**WHAT IS EXPECTED:**
Your task is to repeat exactly the lines below between the line holding "-- ==== Sys2Proof/Machine/Regs.lean" and the line holding "access type (R4)", inclusive, and only those.

**PROVIDED RECORDS:**
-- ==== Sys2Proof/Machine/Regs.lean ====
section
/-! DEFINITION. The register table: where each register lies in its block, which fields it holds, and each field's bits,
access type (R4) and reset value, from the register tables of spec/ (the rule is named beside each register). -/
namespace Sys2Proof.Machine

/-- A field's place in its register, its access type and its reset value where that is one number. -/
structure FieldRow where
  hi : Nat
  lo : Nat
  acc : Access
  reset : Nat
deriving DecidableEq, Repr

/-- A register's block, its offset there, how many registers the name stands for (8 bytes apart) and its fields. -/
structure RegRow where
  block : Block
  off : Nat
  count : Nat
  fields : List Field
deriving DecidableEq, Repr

* * *

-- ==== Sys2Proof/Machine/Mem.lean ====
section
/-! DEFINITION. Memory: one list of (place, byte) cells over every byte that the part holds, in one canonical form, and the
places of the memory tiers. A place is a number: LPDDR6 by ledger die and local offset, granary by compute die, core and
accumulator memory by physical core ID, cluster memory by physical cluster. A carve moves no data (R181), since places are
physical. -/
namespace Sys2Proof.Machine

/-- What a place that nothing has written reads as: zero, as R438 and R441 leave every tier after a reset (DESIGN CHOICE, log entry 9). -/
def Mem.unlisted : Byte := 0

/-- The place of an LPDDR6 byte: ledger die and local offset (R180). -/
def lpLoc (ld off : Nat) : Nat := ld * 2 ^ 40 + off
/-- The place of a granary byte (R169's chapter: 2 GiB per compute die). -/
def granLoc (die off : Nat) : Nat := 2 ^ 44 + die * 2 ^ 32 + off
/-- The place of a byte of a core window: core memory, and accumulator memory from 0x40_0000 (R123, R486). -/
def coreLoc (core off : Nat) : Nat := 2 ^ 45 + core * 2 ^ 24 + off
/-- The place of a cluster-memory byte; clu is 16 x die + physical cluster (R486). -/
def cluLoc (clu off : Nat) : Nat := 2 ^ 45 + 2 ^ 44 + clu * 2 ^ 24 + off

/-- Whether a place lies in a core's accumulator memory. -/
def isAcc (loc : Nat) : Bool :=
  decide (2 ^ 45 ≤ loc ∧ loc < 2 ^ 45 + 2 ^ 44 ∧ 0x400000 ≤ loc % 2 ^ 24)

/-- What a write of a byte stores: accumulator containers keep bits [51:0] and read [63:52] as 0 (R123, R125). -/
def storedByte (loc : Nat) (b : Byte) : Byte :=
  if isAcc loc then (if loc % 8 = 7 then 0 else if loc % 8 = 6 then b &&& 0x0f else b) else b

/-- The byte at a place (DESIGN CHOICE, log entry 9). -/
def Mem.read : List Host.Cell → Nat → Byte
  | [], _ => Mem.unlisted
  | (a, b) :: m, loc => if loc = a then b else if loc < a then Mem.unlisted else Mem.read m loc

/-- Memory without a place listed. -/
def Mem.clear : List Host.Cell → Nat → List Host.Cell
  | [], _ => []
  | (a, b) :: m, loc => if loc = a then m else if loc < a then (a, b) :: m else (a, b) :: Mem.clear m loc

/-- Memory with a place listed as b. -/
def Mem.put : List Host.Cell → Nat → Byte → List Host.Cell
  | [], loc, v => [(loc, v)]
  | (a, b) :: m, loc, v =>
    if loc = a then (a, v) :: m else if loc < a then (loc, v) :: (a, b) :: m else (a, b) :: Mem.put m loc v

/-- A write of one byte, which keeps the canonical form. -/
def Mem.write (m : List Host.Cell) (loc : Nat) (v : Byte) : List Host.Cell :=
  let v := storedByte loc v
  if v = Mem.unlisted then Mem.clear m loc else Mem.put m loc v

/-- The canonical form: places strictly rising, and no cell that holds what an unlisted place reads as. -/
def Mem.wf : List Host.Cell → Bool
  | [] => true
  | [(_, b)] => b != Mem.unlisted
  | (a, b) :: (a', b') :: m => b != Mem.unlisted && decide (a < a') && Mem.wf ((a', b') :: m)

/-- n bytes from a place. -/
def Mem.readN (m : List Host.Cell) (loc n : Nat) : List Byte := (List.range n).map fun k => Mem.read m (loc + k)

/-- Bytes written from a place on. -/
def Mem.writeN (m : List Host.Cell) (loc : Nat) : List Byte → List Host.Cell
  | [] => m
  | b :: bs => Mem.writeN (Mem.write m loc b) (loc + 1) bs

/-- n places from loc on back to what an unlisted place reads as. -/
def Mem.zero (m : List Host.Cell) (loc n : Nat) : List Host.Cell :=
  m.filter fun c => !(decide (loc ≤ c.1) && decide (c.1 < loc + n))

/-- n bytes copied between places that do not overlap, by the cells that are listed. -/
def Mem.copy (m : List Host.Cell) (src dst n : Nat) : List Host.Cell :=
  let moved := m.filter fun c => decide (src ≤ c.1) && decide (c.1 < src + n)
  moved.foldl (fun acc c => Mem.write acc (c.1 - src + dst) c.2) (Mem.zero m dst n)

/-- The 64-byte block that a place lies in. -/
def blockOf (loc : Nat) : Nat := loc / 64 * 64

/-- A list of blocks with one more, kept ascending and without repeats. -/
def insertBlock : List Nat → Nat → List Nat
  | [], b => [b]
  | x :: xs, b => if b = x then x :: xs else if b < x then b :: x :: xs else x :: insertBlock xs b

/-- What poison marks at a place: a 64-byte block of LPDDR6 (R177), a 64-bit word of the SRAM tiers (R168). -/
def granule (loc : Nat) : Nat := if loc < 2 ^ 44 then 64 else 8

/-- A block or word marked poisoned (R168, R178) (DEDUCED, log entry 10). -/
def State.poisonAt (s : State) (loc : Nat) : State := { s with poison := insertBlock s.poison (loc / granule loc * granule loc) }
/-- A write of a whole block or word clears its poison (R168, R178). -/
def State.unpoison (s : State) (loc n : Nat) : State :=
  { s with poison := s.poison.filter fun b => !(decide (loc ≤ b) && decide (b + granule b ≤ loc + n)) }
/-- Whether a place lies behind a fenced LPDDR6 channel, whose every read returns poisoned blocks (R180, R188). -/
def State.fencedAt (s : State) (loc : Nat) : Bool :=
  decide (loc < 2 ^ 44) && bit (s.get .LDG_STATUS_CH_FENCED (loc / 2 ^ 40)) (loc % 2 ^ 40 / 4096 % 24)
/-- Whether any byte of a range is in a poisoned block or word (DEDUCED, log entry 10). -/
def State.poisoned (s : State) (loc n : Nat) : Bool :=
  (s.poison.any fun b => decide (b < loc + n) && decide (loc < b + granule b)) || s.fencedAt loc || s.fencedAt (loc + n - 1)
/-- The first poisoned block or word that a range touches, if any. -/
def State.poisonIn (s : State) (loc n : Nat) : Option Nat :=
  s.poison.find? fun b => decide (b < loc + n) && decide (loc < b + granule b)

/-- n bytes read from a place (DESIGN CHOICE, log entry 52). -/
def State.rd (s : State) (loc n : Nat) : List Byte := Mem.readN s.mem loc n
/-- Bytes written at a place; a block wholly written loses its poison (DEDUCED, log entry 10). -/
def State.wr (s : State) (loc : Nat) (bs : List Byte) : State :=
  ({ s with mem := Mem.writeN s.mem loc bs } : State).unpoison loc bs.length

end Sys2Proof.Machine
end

**TASK SOLUTION:**
-- ==== Sys2Proof/Machine/Regs.lean ====
section
/-! DEFINITION. The register table: where each register lies in its block, which fields it holds, and each field's bits,
access type (R4) and reset value, from the register tables of spec/ (the rule is named beside each register). -/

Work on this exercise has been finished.